- _Record extracts_
-- ==== Sys2Proof/Laws/Keeps.lean ====
section
/-! SUPPORT. Laws/Keeps.lean: the relation that every shared operation keeps: the queue of waiting commands stands, no fuse changes
(where `kb` is true), and the invariants of Safety survive. One lemma per operation, here and in the files beside it. -/
namespace Sys2Proof.Machine

/-- What leads from `s` to `t` leaves the queue alone, leaves the fuses alone where `b` is true, and keeps the invariants. -/
structure Keeps (b : Bool) (s t : State) : Prop where
  queue : t.pending = s.pending
  fuses : b = true → t.otp.norm = s.otp.norm ∧ t.otp.marg = s.otp.marg
  inv   : s.Inv → t.Inv

/-- The same of an outcome: of its next state, if it is one. -/
structure KeepsO (b : Bool) (s : State) (o : Host.Outcome State Fault Refusal) : Prop where
  next : ∀ t, o = .next t → Keeps b s t

theorem Keeps.refl (b : Bool) (s : State) : Keeps b s s := ⟨rfl, fun _ => ⟨rfl, rfl⟩, id⟩

theorem Keeps.trans {b : Bool} {s t u : State} (h : Keeps b s t) (k : Keeps b t u) : Keeps b s u :=
  ⟨k.queue.trans h.queue, fun e => ⟨(k.fuses e).1.trans (h.fuses e).1, (k.fuses e).2.trans (h.fuses e).2⟩, fun i => k.inv (h.inv i)⟩

/-- A change of fields that neither the queue, the fuses nor the invariants name. -/
theorem keeps_mk {kb : Bool} {k0 s : State} (hk : Keeps kb k0 s) (time : Time) (freeCtr fpSteps : Nat) (fpNewAt : Option Time)
    (lastFp lastSp lastHr : Time) (started : Bool) (ecc : EccSt) (late : List LateNode) (mach : Vector MachSt 2) (sets : Vector SetSt 8)
    (edges : List Edge) (groups : Vector GroupSt 8) (direct : DirectSt) (chops : Vector ChopSt 2) (acq : AcqSt) (winOut : BitVec 20)
    (flt : BitVec 8) (estop : Bool) (sup : SupSt) (thm : ThmSt) (host : HostSt) (silo : Vector SiloCh 16) (otp : OtpSt) (msr : MsrSt)
    (pcr : PcrSt) (lts : LtsSt) (ypl : YplSt) (svc : SvcSt) (hm : alRising s.host.mem = true → alRising host.mem = true)
    (hl : heldEvents s.host.held ≤ 256 → heldEvents host.held ≤ 256) (hh : s.sup.hist.length ≤ 16 → sup.hist.length ≤ 16)
    (hb : alRising s.msr.bar4 = true ∧ (∀ p ∈ s.msr.bar4, p.2 ≠ 0) → alRising msr.bar4 = true ∧ ∀ p ∈ msr.bar4, p.2 ≠ 0)
    (hn : otp.norm = s.otp.norm) (hg : otp.marg = s.otp.marg) :
    Keeps kb k0 (State.mk time freeCtr s.pending fpSteps fpNewAt lastFp lastSp lastHr started s.regs s.nodes ecc late mach sets s.chans
      edges groups direct chops acq winOut flt estop sup thm host silo otp msr pcr lts ypl svc) := by
  refine ⟨hk.queue, fun e => ⟨hn.trans (hk.fuses e).1, hg.trans (hk.fuses e).2⟩, fun i => ?_⟩
  have j := hk.inv i
  exact ⟨j.legs, j.nodes, hb j.image, j.regs, hm j.mem, hh j.hist, hl j.held, by
    have := j.fuses; unfold State.fusesWf at *; rw [hn, hg]; exact this⟩

theorem keeps_ite {b : Bool} {s x y : State} {p : Prop} [Decidable p] (hx : Keeps b s x) (hy : Keeps b s y) :
    Keeps b s (if p then x else y) := by split <;> assumption

theorem keepsO_ite {b : Bool} {s : State} {x y : Host.Outcome State Fault Refusal} {p : Prop} [Decidable p] (hx : KeepsO b s x)
    (hy : KeepsO b s y) : KeepsO b s (if p then x else y) := by split <;> assumption

theorem keepsO_next {b : Bool} {s t : State} (h : Keeps b s t) : KeepsO b s (.next t) :=
  ⟨fun _ hu => by cases hu; exact h⟩

theorem keepsO_refused {b : Bool} {s : State} (r : Refusal) : KeepsO b s (.refused r) :=
  ⟨fun _ hu => by cases hu⟩

theorem keeps_foldl {α : Type} {b : Bool} {s0 s : State} {l : List α} {f : State → α → State} (h : Keeps b s0 s)
    (hf : ∀ u x, Keeps b s0 u → Keeps b s0 (f u x)) : Keeps b s0 (l.foldl f s) := by
  induction l generalizing s with
  | nil => exact h
  | cons a l ih => exact ih (hf _ _ h)

theorem keeps_forFin {n : Nat} {b : Bool} {s0 s : State} {f : State → Fin n → State} (h : Keeps b s0 s)
    (hf : ∀ u x, Keeps b s0 u → Keeps b s0 (f u x)) : Keeps b s0 (forFin n s f) := keeps_foldl h hf

theorem keeps_foldPair {α β : Type} {b : Bool} {s0 : State} {l : List α} {p : State × β} {f : State × β → α → State × β}
    (h : Keeps b s0 p.1) (hf : ∀ u x, Keeps b s0 u.1 → Keeps b s0 (f u x).1) : Keeps b s0 (l.foldl f p).1 := by
  induction l generalizing p with
  | nil => exact h
  | cons a l ih => exact ih (hf _ _ h)

theorem keeps_forFinPair {n : Nat} {β : Type} {b : Bool} {s0 : State} {p : State × β} {f : State × β → Fin n → State × β}
    (h : Keeps b s0 p.1) (hf : ∀ u x, Keeps b s0 u.1 → Keeps b s0 (f u x).1) : Keeps b s0 (forFin n p f).1 := keeps_foldPair h hf

/-! ### Sparse stores -/

/-- Every key of a rising list that begins with `a` or above. -/
theorem alRising_cons {α : Type} {a : Nat} {x : α} {l : List (Nat × α)} :
    alRising ((a, x) :: l) = true ↔ (∀ p ∈ l, a < p.1) ∧ alRising l = true := by
  induction l generalizing a x with
  | nil => simp [alRising]
  | cons p l ih =>
    obtain ⟨b, y⟩ := p
    simp only [alRising, Bool.and_eq_true, decide_eq_true_eq, List.mem_cons, forall_eq_or_imp]
    constructor
    · rintro ⟨hab, h⟩
      exact ⟨⟨hab, fun q hq => Nat.lt_trans hab ((ih.1 h).1 q hq)⟩, h⟩
    · rintro ⟨⟨hab, _⟩, h⟩
      exact ⟨hab, h⟩

theorem mem_alSet {α : Type} {l : List (Nat × α)} {a : Nat} {x : α} {p : Nat × α} (h : p ∈ alSet l a x) : p = (a, x) ∨ p ∈ l := by
  induction l with
  | nil => simp only [alSet, List.mem_singleton] at h; exact .inl h
  | cons q l ih =>
    obtain ⟨k, v⟩ := q
    simp only [alSet] at h
    split at h
    · simp only [List.mem_cons] at h ⊢; tauto
    · split at h
      · simp only [List.mem_cons] at h ⊢; tauto
      · simp only [List.mem_cons] at h ⊢
        rcases h with h | h
        · tauto
        · rcases ih h with h | h <;> tauto

theorem alRising_alSet {α : Type} {l : List (Nat × α)} {a : Nat} {x : α} (h : alRising l = true) : alRising (alSet l a x) = true := by
  induction l with
  | nil => simp [alSet, alRising]
  | cons q l ih =>
    obtain ⟨k, v⟩ := q
    simp only [alSet]
    have hc := alRising_cons.1 h
    split
    · rename_i e; subst e; exact alRising_cons.2 hc
    · split
      · rename_i hlt
        refine alRising_cons.2 ⟨fun p hp => ?_, h⟩
        rcases List.mem_cons.1 hp with rfl | hp
        · exact hlt
        · exact Nat.lt_trans hlt (hc.1 p hp)
      · refine alRising_cons.2 ⟨fun p hp => ?_, ih hc.2⟩
        rcases mem_alSet hp with rfl | hp
        · simp only; omega
        · exact hc.1 p hp

theorem mem_alDel {α : Type} {l : List (Nat × α)} {a : Nat} {p : Nat × α} (h : p ∈ alDel l a) : p ∈ l := by
  induction l with
  | nil => simp [alDel] at h
  | cons q l ih =>
    obtain ⟨k, v⟩ := q
    simp only [alDel] at h
    split at h
    · exact List.mem_cons_of_mem _ h
    · split at h
      · exact h
      · rcases List.mem_cons.1 h with rfl | h
        · exact List.mem_cons_self ..
        · exact List.mem_cons_of_mem _ (ih h)

theorem alRising_alDel {α : Type} {l : List (Nat × α)} {a : Nat} (h : alRising l = true) : alRising (alDel l a) = true := by
  induction l with
  | nil => simp [alDel, alRising]
  | cons q l ih =>
    obtain ⟨k, v⟩ := q
    have hc := alRising_cons.1 h
    simp only [alDel]
    split
    · exact hc.2
    · split
      · exact h
      · exact alRising_cons.2 ⟨fun p hp => hc.1 p (mem_alDel hp), ih hc.2⟩

theorem alRising_alPut {α : Type} [DecidableEq α] {d : α} {l : List (Nat × α)} {a : Nat} {x : α} (h : alRising l = true) :
    alRising (alPut d l a x) = true := by
  unfold alPut; split
  · exact alRising_alDel h
  · exact alRising_alSet h

theorem mem_alPut {α : Type} [DecidableEq α] {d : α} {l : List (Nat × α)} {a : Nat} {x : α} {p : Nat × α} (h : p ∈ alPut d l a x) :
    (p = (a, x) ∧ x ≠ d) ∨ p ∈ l := by
  unfold alPut at h; split at h
  · exact .inr (mem_alDel h)
  · rename_i hx
    rcases mem_alSet h with h | h
    · exact .inl ⟨h, hx⟩
    · exact .inr h

theorem alRising_filter {α : Type} {l : List (Nat × α)} {f : Nat × α → Bool} (h : alRising l = true) : alRising (l.filter f) = true := by
  induction l with
  | nil => simp [alRising]
  | cons q l ih =>
    have hc := alRising_cons.1 h
    simp only [List.filter_cons]
    split
    · exact alRising_cons.2 ⟨fun p hp => hc.1 p (List.mem_filter.1 hp).1, ih hc.2⟩
    · exact ih hc.2

/-- A read after a write: the value written at its key, any other key as before. -/
theorem alGet_lt {α : Type} {l : List (Nat × α)} {a : Nat} (h : ∀ p ∈ l, a < p.1) : alGet l a = none := by
  cases l with
  | nil => rfl
  | cons q l =>
    obtain ⟨k, v⟩ := q
    have : a < k := h _ (List.mem_cons_self ..)
    simp only [alGet]
    rw [if_neg (by omega), if_pos this]

theorem alGet_alSet {α : Type} (l : List (Nat × α)) (a b : Nat) (x : α) : alGet (alSet l a x) b = if b = a then some x else alGet l b := by
  induction l with
  | nil => simp only [alSet, alGet]; grind
  | cons q l ih =>
    obtain ⟨k, v⟩ := q
    simp only [alSet]
    split <;> [skip; split] <;> simp only [alGet, ih] <;> grind

theorem alGet_alDel {α : Type} (l : List (Nat × α)) (a b : Nat) (hl : alRising l = true) :
    alGet (alDel l a) b = if b = a then none else alGet l b := by
  induction l with
  | nil => simp [alDel, alGet]
  | cons q l ih =>
    obtain ⟨k, v⟩ := q
    have hc := alRising_cons.1 hl
    have hn : alGet l k = none := alGet_lt hc.1
    have hm : b < k → alGet l b = none := fun h => alGet_lt fun p hp => Nat.lt_trans h (hc.1 p hp)
    simp only [alDel]
    split <;> [skip; split] <;> simp only [alGet, ih hc.2] <;> grind

/-- The value that a key reads as, with the default of an unlisted one. -/
theorem alGet_alPut {α : Type} [DecidableEq α] (d : α) (l : List (Nat × α)) (a b : Nat) (x : α) (hl : alRising l = true) :
    (alGet (alPut d l a x) b).getD d = if b = a then x else (alGet l b).getD d := by
  unfold alPut
  split
  · rename_i e
    rw [alGet_alDel l a b hl]; split <;> simp [e]
  · rw [alGet_alSet]; split <;> rfl

end Sys2Proof.Machine
end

- _Your task_
Give again exactly, and only, the lines above starting at the one with "structure KeepsO (b" and ending at the one with "k.inv (h.inv i)⟩".

- _Output for this exercise_
structure KeepsO (b : Bool) (s : State) (o : Host.Outcome State Fault Refusal) : Prop where
  next : ∀ t, o = .next t → Keeps b s t

theorem Keeps.refl (b : Bool) (s : State) : Keeps b s s := ⟨rfl, fun _ => ⟨rfl, rfl⟩, id⟩

theorem Keeps.trans {b : Bool} {s t u : State} (h : Keeps b s t) (k : Keeps b t u) : Keeps b s u :=
  ⟨k.queue.trans h.queue, fun e => ⟨(k.fuses e).1.trans (h.fuses e).1, (k.fuses e).2.trans (h.fuses e).2⟩, fun i => k.inv (h.inv i)⟩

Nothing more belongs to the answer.